Exercise aim:
Below are the records; copy exactly the stretch from the line containing "simp [State.advance, Tbl.upd]" through the line containing "rw [State.sealNow, State.advance_inPhase, if_neg", both ends included, and nothing else.

Data to use:
□ □ □ □

theorem tiLow_follows {s : State} {i : Fin 8} (low : Bool) (hd : (s.pkg.tis.get i).darkActive = true) :
    s.Gives (.tiLow i low) [.tis, .recs] fun t =>
      t.tis = s.tis.set i { s.tis.get i with low := low } ∧
      (low = true → (s.tis.get i).low = false → (Ev.tiLow, i.val, s.now) ∈ t.recs.evr.events) ∧
      (low = false → t.recs = s.recs) := by
  have e : exec (.tiLow i low) s = .next (if low ∧ (s.tis.get i).low = false then
      (s.updTi i fun x => { x with low := true }).event .tiLow i else s.updTi i fun x => { x with low := low }) := by
    show execTiLow i low s = _
    rw [execTiLow, if_neg (by simp [hd])]
  refine (Effect.of_ok (execTiLow_effect i low s) e).gives rfl e ?_
  split
  · next h =>
    obtain ⟨rfl, hx⟩ := h
    exact ⟨rfl, fun _ _ => by simp, nofun⟩
  · next h => exact ⟨rfl, fun hl hx => absurd ⟨hl, hx⟩ h, fun _ => rfl⟩

/-- Settles O29, command by command. -/
theorem tripOutputsAndInputs : Obligations.TripOutputsAndInputs := by
  unfold Obligations.TripOutputsAndInputs
  refine ⟨fun m s => ⟨fun hc => ⟨toMinonExpiry_opens hc, toMinonExpiry_stays hc⟩, toOverload_flags, toNoload_judges⟩,
    fun i s => ⟨tiFilterChange_activates, tiFilterChange_releases, fun ha hs => tiStuck_flags (exec_tiStuck ha hs),
      tiLow_follows⟩⟩

end Sys2Proof.Machine
end

section
/-! SUPPORT. A facet that goes on at the next word (R82), and the checkpoint after a SEAL (R98, R99). -/

namespace Sys2Proof.Machine

/-! ## The next word (R82) -/

/-- The facet goes on at the next word. -/
def State.advance (s : State) (l f : Nat) : State := s.updFacet l f fun x => { x with pc := x.pc + 1 }

theorem State.facetSys_advances {s : State} {l f : Nat} (h : s.running l f = true) (g : State → State) :
    s.facetSys l f none g = g (s.advance l f) := by
  rw [State.facetSys, if_pos h]
  rfl

theorem State.advance_effect (s : State) (l f : Nat) : Effect 0x40 s (s.advance l f) :=
  s.updFacet_effect l f _ fun _ h => h

@[simp] theorem State.advance_progs (s : State) (l f : Nat) : (s.advance l f).progs = s.progs := rfl
@[simp] theorem State.advance_lenses (s : State) (l f : Nat) : (s.advance l f).lenses = s.lenses := rfl
@[simp] theorem State.advance_lanes (s : State) (l f : Nat) : (s.advance l f).lanes = s.lanes := rfl
@[simp] theorem State.advance_fCfg (s : State) (l f k h : Nat) : (s.advance l f).fCfg k h = s.fCfg k h := rfl

@[simp] theorem State.advance_facet (s : State) (l f : Nat) :
    (s.advance l f).facets.get (fKey l f) = { s.facets.get (fKey l f) with pc := (s.facets.get (fKey l f)).pc + 1 } :=
  Tbl.get_upd_same ..

@[simp] theorem State.advance_home (s : State) (l f : Nat) : (s.advance l f).home l f = s.home l f := by
  simp [State.home]

@[simp] theorem State.advance_inPhase (s : State) (l f : Nat) : (s.advance l f).inPhase l f = s.inPhase l f := by
  have cycle : facetCycle ((s.advance l f).facets.get (fKey l f)) = facetCycle (s.facets.get (fKey l f)) := by
    rw [State.advance_facet]
    rfl
  rw [State.inPhase, State.advance_home, State.advance_progs, cycle]
  rfl

@[simp] theorem State.advance_sealRec (s : State) (l f : Nat) : (s.advance l f).sealRec l f = s.sealRec l f := by
  simp [State.sealRec, facetCycle]

/-! ## The checkpoint (R99) -/

theorem SealBuf.record_of_valid {b : SealBuf} {r : SealRec} (h : b.valid = some r) : b.record = some r :=
  (Option.filter_eq_some_iff.1 h).1

theorem SealBuf.valid_good {r : SealRec} (h : sealGood r = true) :
    SealBuf.valid { record := some r, invalid := false } = some r := by simp [SealBuf.valid, h]

theorem SealBuf.valid_bad {r : SealRec} (h : sealGood r = false) :
    SealBuf.valid { record := some r, invalid := false } = none := by simp [SealBuf.valid, h]

theorem sealGood_sealClose (r : SealRec) : sealGood (sealClose r) = true := by simp [sealGood, sealClose, sealBytes]

theorem checkpoint_eq_none {q : ProgSt} (h : checkpoint q = none) : q.seal0.valid = none ∧ q.seal1.valid = none := by
  unfold checkpoint at h
  split at h
  · split at h <;> cases h
  · cases h
  · exact ⟨‹_›, h⟩

theorem valid_of_checkpoint {q : ProgSt} {r : SealRec} (h : checkpoint q = some r) :
    q.seal0.valid = some r ∨ q.seal1.valid = some r := by
  unfold checkpoint at h
  split at h
  · next h0 h1 =>
    split at h
    · exact .inr (h1.trans h)
    · exact .inl (h0.trans h)
  · next h0 _ => exact .inl (h0.trans h)
  · exact .inr h

/-- A seal record goes into the buffer that does not hold the checkpoint: the other one keeps it (R99). -/
theorem putSeal_cases (q : ProgSt) (r : SealRec) :
    (putSeal q r = { q with seal0 := { record := some r, invalid := false } } ∧ q.seal1.valid = checkpoint q) ∨
    (putSeal q r = { q with seal1 := { record := some r, invalid := false } } ∧ q.seal0.valid = checkpoint q) := by
  unfold putSeal
  dsimp only
  split
  · next hc =>
    obtain ⟨h0, h1⟩ := checkpoint_eq_none hc
    split
    · exact .inl ⟨rfl, h1.trans hc.symm⟩
    · exact .inr ⟨rfl, h0.trans hc.symm⟩
  · next hc =>
    obtain ⟨old, ho⟩ := Option.ne_none_iff_exists'.1 hc
    split
    · next h => exact .inl ⟨rfl, ho ▸ (valid_of_checkpoint ho).resolve_left (ho ▸ h)⟩
    · next h => exact .inr ⟨rfl, not_not.1 h⟩

/-- A good record of a later cycle, or where there was none, is the checkpoint; the old one stays in its buffer. -/
theorem checkpoint_putSeal_good {q : ProgSt} {r : SealRec} (g : sealGood r = true) :
    (∀ old, checkpoint q = some old → old.cycle < r.cycle → checkpoint (putSeal q r) = some r ∧
      ((putSeal q r).seal0.record = some old ∨ (putSeal q r).seal1.record = some old)) ∧
    (checkpoint q = none → checkpoint (putSeal q r) = some r) := by
  have good := SealBuf.valid_good g
  rcases putSeal_cases q r with ⟨e, h⟩ | ⟨e, h⟩ <;> rw [e]
  · refine ⟨fun old ho hlt => ⟨?_, .inr (SealBuf.record_of_valid (h.trans ho))⟩, fun hn => ?_⟩
    · simp [checkpoint, good, h.trans ho, Nat.not_lt.2 (Nat.le_of_lt hlt)]
    · simp [checkpoint, good, h.trans hn]
  · refine ⟨fun old ho hlt => ⟨?_, .inl (SealBuf.record_of_valid (h.trans ho))⟩, fun hn => ?_⟩
    · simp [checkpoint, good, h.trans ho, hlt]
    · simp [checkpoint, good, h.trans hn]

/-- A record without a good CRC leaves the checkpoint as it is (R105). -/
theorem checkpoint_putSeal_bad {q : ProgSt} {r : SealRec} (b : sealGood r = false) :
    checkpoint (putSeal q r) = checkpoint q := by
  have bad := SealBuf.valid_bad b
  rcases putSeal_cases q r with ⟨e, h⟩ | ⟨e, h⟩ <;> rw [e, ← h]
  · simp only [checkpoint, bad]
  · cases hc : q.seal0.valid <;> simp [checkpoint, bad, hc]

end Sys2Proof.Machine
end

section
/-! PROOF. SEAL, OUTW and LANE (O17). -/

namespace Sys2Proof.Machine

/-! ## SEAL (R23, R98, R99) -/

theorem exec_seal {s : State} {l : Fin 16} {f : Fin 64} (h : s.running l f = true) :
    exec (.seal_ l f 0) s = .next ((s.advance l f).sealNow l f) :=
  congrArg Host.Outcome.next (State.facetSys_advances h fun s => s.sealNow l f)

theorem exec_outw {s : State} {l : Fin 16} {f : Fin 64} (h : s.running l f = true) :
    exec (.outw l f 0) s = .next ((s.advance l f).outwNow l f) :=
  congrArg Host.Outcome.next (State.facetSys_advances h fun s => s.outwNow l f)

/-- What a SEAL in the computing phase writes. -/
theorem seal_inPhase {s : State} {l : Fin 16} {f : Fin 64} (h : s.running l f = true) (hp : s.inPhase l f = true) :
    s.Gives (.seal_ l f 0) [.facets, .progs] fun t =>
      t.facets = s.facets.set (fKey l f) { s.facets.get (fKey l f) with
        pc := (s.facets.get (fKey l f)).pc + 1,
        dmem := memPutNat (s.facets.get (fKey l f)).dmem (aStatus + 0x14) 4 ((s.sealRec l f).cycle % 2 ^ 32) } ∧
      t.progs.get (fKey l (s.home l f)) =
        { putSeal (s.progs.get (fKey l (s.home l f))) (sealClose (s.sealRec l f)) with sealed := true } := by
  have sealed : (s.advance l f).sealNow l f = ((s.advance l f).updProg l (s.home l f) fun p =>
      { putSeal p (sealClose (s.sealRec l f)) with sealed := true }).updFacet l f fun x =>
        { x with dmem := memPutNat x.dmem (aStatus + 0x14) 4 ((s.sealRec l f).cycle % 2 ^ 32) } := by
    rw [State.sealNow, State.advance_inPhase, if_pos hp, State.advance_home, State.advance_sealRec]
    rfl
  have frame : Effect 0xC0 s ((s.advance l f).sealNow l f) := by
    rw [sealed]
    exact (((s.advance_effect l f).mono rfl).go (State.updProg_effect ..) rfl).go
      (State.updFacet_effect _ _ _ _ fun _ h => memPutNat_wf h _ _ _) rfl
  refine frame.gives rfl (exec_seal h) ⟨?_, ?_⟩ <;> rw [sealed]
  · simp [State.advance, Tbl.upd]
  · simp

theorem seal_outOfPhase {s : State} {l : Fin 16} {f : Fin 64} (h : s.running l f = true) (hp : s.inPhase l f = false) :
    s.Gives (.seal_ l f 0) [.facets, .lenses] fun t =>
      (t.lenses.get l).fltWriter = min ((s.lenses.get l).fltWriter + 1) 0xFFFFFFFF := by
  have counted : (s.advance l f).sealNow l f =
      (s.advance l f).updLens l fun y => { y with fltWriter := sat32 y.fltWriter 1 } := by
    rw [State.sealNow, State.advance_inPhase, if_neg (by simp [hp])]
  refine (((s.advance_effect l f).mono rfl).go (State.updLens_effect ..) rfl : Effect 0x140 _ _).gives rfl
    ((exec_seal h).trans (congrArg _ counted)) ?_
  simp [sat32]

□ □ □ □

Written response:
  · simp [State.advance, Tbl.upd]
  · simp

theorem seal_outOfPhase {s : State} {l : Fin 16} {f : Fin 64} (h : s.running l f = true) (hp : s.inPhase l f = false) :
    s.Gives (.seal_ l f 0) [.facets, .lenses] fun t =>
      (t.lenses.get l).fltWriter = min ((s.lenses.get l).fltWriter + 1) 0xFFFFFFFF := by
  have counted : (s.advance l f).sealNow l f =
      (s.advance l f).updLens l fun y => { y with fltWriter := sat32 y.fltWriter 1 } := by
    rw [State.sealNow, State.advance_inPhase, if_neg (by simp [hp])]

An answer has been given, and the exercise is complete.